## Study material
-- ==== Sys2Proof/Machine/Future.lean ====
section
/-! DEFINITION. Futures, join records and pushes (R221, R247 to R250), and the device queues: QPUSH, QPOP,
TSUB, PUSH (R116 to R119). -/

namespace Sys2Proof.Machine

/-! ### Accesses at home by address -/

/-- An agent that is no core looks translations up with no TLB. -/
def noCore : Nat := 256

/-- The home of `n` bytes on one page, for a party that meets lattice pages with ADDRV (R263). -/
def State.homeOf (s : State) (core asid va n acc : Nat) (write : Bool) : Except FRec Nat :=
  match s.translate core asid va acc write false with
  | .ok pa e =>
    if (!write || readsToo acc) && core != noCore && s.leafError e pa n then
      .error { code := Code.memerr, acc := acc, asid := asid, va := BitVec.ofNat 64 va }
    else .ok pa
  | .lattice _ _ => .error { code := Code.addrv, acc := acc, asid := asid, va := BitVec.ofNat 64 va }
  | .fault fr => .error fr

/-- No fault: a write behind one that met CAPF on its page, which is not made yet (R304). -/
def busyFr : FRec := { code := 0 }
def FRec.busy (fr : FRec) : Bool := fr.code == 0

/-- A core's view after a write of its own at home (R213); an agent that is no core has none. -/
def State.seen (s : State) (core : Nat) (cs : List (Nat × Byte)) : State :=
  if core = noCore then s else s.updateView core cs

/-- Writes bytes that lie on one page, at home; CAPF is a fault of the access. The core's view follows (R223). -/
def State.homePut (s : State) (me : Party) (core asid va pa acc : Nat) (bs : List Byte) : Except FRec State :=
  let cells := (List.range bs.length).map fun i => (pa + i, bs.getD i 0)
  match s.homeWrite me asid va cells with
  | .ok s' => .ok (s'.seen core cells)
  | .busy => .error busyFr
  | .capf fr => .error { fr with acc := acc, va := BitVec.ofNat 64 va }

/-- Whether an access is one over a link (R302, R370). -/
def State.placeLinked (s : State) (core asid va n acc : Nat) (write : Bool) : Bool :=
  match s.homeOf core asid va n acc write with
  | .ok pa => overLink pa
  | .error _ => false

/-- Translates and writes. -/
def State.homeStore (s : State) (me : Party) (core asid va acc : Nat) (bs : List Byte) : Except FRec State :=
  match s.homeOf core asid va bs.length acc true with
  | .ok pa => s.homePut me core asid va pa acc bs
  | .error fr => .error fr
/-- Translates and reads. -/
def State.homeLoad (s : State) (core asid va n acc : Nat) : Except FRec Nat :=
  match s.homeOf core asid va n acc false with
  | .ok pa => .ok (s.word pa n)
  | .error fr => .error fr

def FRec.replayable (fr : FRec) : Bool := decide (0x300 ≤ fr.code) && decide (fr.code < 0x400)
/-- The page of a write that met CAPF. -/
def FRec.capfPage (fr : FRec) (asid : Nat) : Option (Nat × Nat) :=
  if fr.code = Code.capf then some (asid, fr.va.toNat / 4096) else none

/-! ### The translations of a future instruction (R296) -/

/-- The pages that one instruction has translated, each with its place: all its lanes use the same translation. -/
abbrev Pages := List (Nat × Nat)

/-- The pages of the addresses given that translate for a future's step. -/
def State.futPages (s : State) (core asid : Nat) (vas : List Nat) : Pages :=
  (sortNat (vas.map (· / 4096))).filterMap fun p => match s.translate core asid (p * 4096) Acc.future true false with
    | .ok pa _ => some (p, pa)
    | _ => none

/-- The home of 16 bytes that a future's step acts on: as the instruction translated their page, or as they translate
now. -/
def State.futHome (s : State) (ps : Pages) (core asid va : Nat) : Except FRec Nat :=
  match ps.find? fun p => p.1 = va / 4096 with
  | some p => .ok (p.2 + va % 4096)
  | none => s.homeOf core asid va 16 Acc.future true

/-! ### Join records (R248) -/

/-- Decrements the COUNT of a join record, with POIS where the future is poisoned; a zero enables a Push. -/
def State.joinDec (s : State) (me : Party) (ps : Pages) (core asid ja : Nat) (poison : Bool) : Except FRec State :=
  match s.futHome ps core asid ja with
  | .error fr => .error fr
  | .ok pa =>
    let n := s.word pa 4
    let p := s.word (pa + 4) 4
    let p' := if poison then p ||| 1 else p
    match s.homePut me core asid ja pa Acc.future (leBytes 4 (n - 1) ++ leBytes 4 p') with
    | .error fr => .error fr
    | .ok s1 =>
      if n = 1 then
        let (id, s2) := s1.fresh
        .ok { s2 with pushes := tput s2.pushes id { task := s.word (pa + 8) 8, asid := asid } }
      else .ok s1

/-! ### A future's unit (R247, R250) -/

/-- What a step on a future comes to. -/
inductive FutStep where
  | ok (s : State)
  | fault (fr : FRec)
  | regconf
  | dblres

def futWord (st jrec : Nat) : Nat := st * 2 ^ 62 + jrec % 2 ^ 48

def State.futPut (s : State) (me : Party) (core asid va pa st jrec value : Nat) : Except FRec State :=
  s.homePut me core asid va pa Acc.future (leBytes 8 (futWord st jrec) ++ leBytes 4 value ++ leBytes 4 0)

/-- FREG on one future: the join record at `ja`. -/
def State.futReg (s : State) (me : Party) (ps : Pages) (core asid va ja : Nat) : FutStep :=
  match s.futHome ps core asid va with
  | .error fr => .fault fr
  | .ok pa =>
    let w := s.word pa 8
    match w / 2 ^ 62 with
    | 0 => match s.futPut me core asid va pa 1 (ja / 16) (s.word (pa + 8) 4) with
      | .ok s' => .ok s'
      | .error fr => .fault fr
    | 1 => .regconf
    | k => match s.joinDec me ps core asid ja (k == 3) with
      | .ok s' => .ok s'
      | .error fr => .fault fr

/-- FRES (st 2) or FPOIS (st 3) on one future. -/
def State.futRes (s : State) (me : Party) (ps : Pages) (core asid va st value : Nat) : FutStep :=
  match s.futHome ps core asid va with
  | .error fr => .fault fr
  | .ok pa =>
    let w := s.word pa 8
    let k := w / 2 ^ 62
    if k = 2 || k = 3 then .dblres
    else
      match (if k = 1 then s.joinDec me ps core asid (w % 2 ^ 48 * 16) (st == 3) else .ok s) with
      | .error fr => .fault fr
      | .ok s1 => match s1.futPut me core asid va pa st (w % 2 ^ 48) value with
        | .ok s2 => .ok s2
        | .error fr => .fault fr

/-! ### FREG, FRES, FPOIS (R249) -/

/-- A multiple of `n`, 48 bits. -/
def goodAddr (a : W64) (n : Nat) : Bool := decide (a.toNat < 2 ^ 48) && a.toNat % n == 0

/-- The record that a registered future names. -/
def State.futJoin (s : State) (core asid : Nat) (a : W64) : Option W64 :=
  match s.homeOf core asid a.toNat 16 Acc.future true with
  | .ok pa =>
    let w := s.word pa 8
    if w / 2 ^ 62 = 1 then some (BitVec.ofNat 64 (w % 2 ^ 48 * 16)) else none
  | .error _ => none

/-- A translation's failure, where it fails. -/
def failure {α : Type} (x : Except FRec α) : Option FRec := match x with | .error fr => some fr | .ok _ => none

/-- A future's step that would meet a link error (R302, R370): its page is reached over a link. -/
def State.futLinked (s : State) (r : Group) (core asid : Nat) (a : W64) : Option FRec :=
  match s.translate core asid a.toNat Acc.future false false with
  | .ok pa _ => if r.linkBad && overLink pa then some { code := Code.addrv, acc := Acc.future, va := a } else none
  | _ => none

/-- The checks of one lane before any lane steps, in R226's order over the future's unit and the record named or
joined: range and alignment, then the translations, ADDRV before a replayable fault. -/
def State.futCheck (s : State) (r : Group) (core asid : Nat) (a : W64) (join : Option W64) (write : Bool) : Option FRec :=
  let j := join <|> (if write then s.futJoin core asid a else none)
  let badAt := fun (x : W64) => some ({ code := Code.addrv, acc := Acc.future, va := x } : FRec)
  if !goodAddr a 16 then badAt a
  else match j.filter fun j => !goodAddr j 32 with
    | some j => badAt j
    | none =>
      let fs := (failure (s.homeOf core asid a.toNat 16 Acc.future write)).toList ++
        (j.bind fun j => failure (s.homeOf core asid j.toNat 16 Acc.future true)).toList
      match fs.find? (fun fr => !fr.replayable) with
      | some fr => some fr
      | none => match fs with
        | fr :: _ => some fr
        | [] => s.futLinked r core asid a <|> j.bind (s.futLinked r core asid)

/-- The outcome of the checks of all lanes (R226): the faults of the lowest lane, ADDRV first. -/
def checkLanes (g : Gid) (r : Group) (ls : List Nat) (chk : Nat → Option FRec) : Option Res :=
  let bad := ls.filterMap fun l => (chk l).map fun fr => (l, fr)
  let hard := bad.filter fun x => !x.2.replayable
  match hard, bad with
  | x :: _, _ => some (.fatal { x.2 with who := whoOf g r.crew x.1, lanes := laneMask (hard.map (·.1)) })
  | [], x :: _ => some (.page { x.2 with who := whoOf g r.crew x.1, lanes := laneMask (bad.map (·.1)) })
  | [], [] => none

/-- One lane's step, then the next lane's or the end. `offer`: the value a DBLRES trap reports; `pre`: the
predicates matched before the first step. (Log 76: DEDUCED, unsafe.) -/
def State.futLane (s : State) (g : Gid) (r : Group) (f : Fields) (sh : Shape) (addr : Nat → W64)
    (step : State → Nat → FutStep) (ready : Nat → Bool) (offer : Nat → W32) (first : Bool)
    (pre : List WMatch) (ps : Pages) (todo : List Nat) : Res :=
  let later : Res := if first then .retry else .hold s { r with wait := .futs todo ps }
  match todo with
  | [] => .ok s { r.next f with wait := .none } (some pre) [] []
  | l :: rest =>
    if !ready l then later
    else
      let go := fun (s : State) (ts : List TrapLane) =>
        if rest.isEmpty then Res.ok s { r.next f with wait := .none } (some pre) [] ts
        else .wait s { r with wait := .futs rest ps } (some pre) ts
      match step s l with
      | .ok s' => go s' []
      | .dblres => go s [s.trapFrame r f sh l Code.dblres (addr l) (offer l)]
      | .regconf => .gone (s.crewFatal g r { code := Code.regconf, acc := Acc.future, va := addr l, who := whoOf g r.crew l, lanes := laneMask [l] })
      | .fault fr =>
        let fr := { fr with who := whoOf g r.crew l, lanes := laneMask [l] }
        if fr.busy then later else if fr.replayable then .page fr else .fatal fr

/-- The predicates at the PC of a future instruction, before its access (R341, R343): a halt; or the
matches, and the lanes that go on. -/
def State.pcGate (s : State) (g : Gid) (r : Group) (f : Fields) (ls : List Nat) : Except Res (List WMatch × List Nat) :=
  let pre := if s.skipsWatch r f then [] else s.watchMatches g r [pcSrc r]
  match haltMatch pre with
  | some _ => .error (.halt pre)
  | none =>
    let wl := (trapMatch pre).map (·.1)
    .ok (pre, ls.filter fun l => !wl.contains l)

/-- What the pages of a future instruction leave in the TLBs, counted (R296, R297). -/
def State.futTranslated (s : State) (core asid : Nat) (ps : Pages) : State :=
  s.translatedAll core asid (ps.map fun p => p.1 * 4096)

## Description of the task
Of all the entries above, repeat only the lines from the line that has "instruction (R296) -/" to the line that has "def State.futHome (s", both lines included, exactly.

## Task result
/-! ### The translations of a future instruction (R296) -/

/-- The pages that one instruction has translated, each with its place: all its lanes use the same translation. -/
abbrev Pages := List (Nat × Nat)

/-- The pages of the addresses given that translate for a future's step. -/
def State.futPages (s : State) (core asid : Nat) (vas : List Nat) : Pages :=
  (sortNat (vas.map (· / 4096))).filterMap fun p => match s.translate core asid (p * 4096) Acc.future true false with
    | .ok pa _ => some (p, pa)
    | _ => none

/-- The home of 16 bytes that a future's step acts on: as the instruction translated their page, or as they translate
now. -/
def State.futHome (s : State) (ps : Pages) (core asid va : Nat) : Except FRec Nat :=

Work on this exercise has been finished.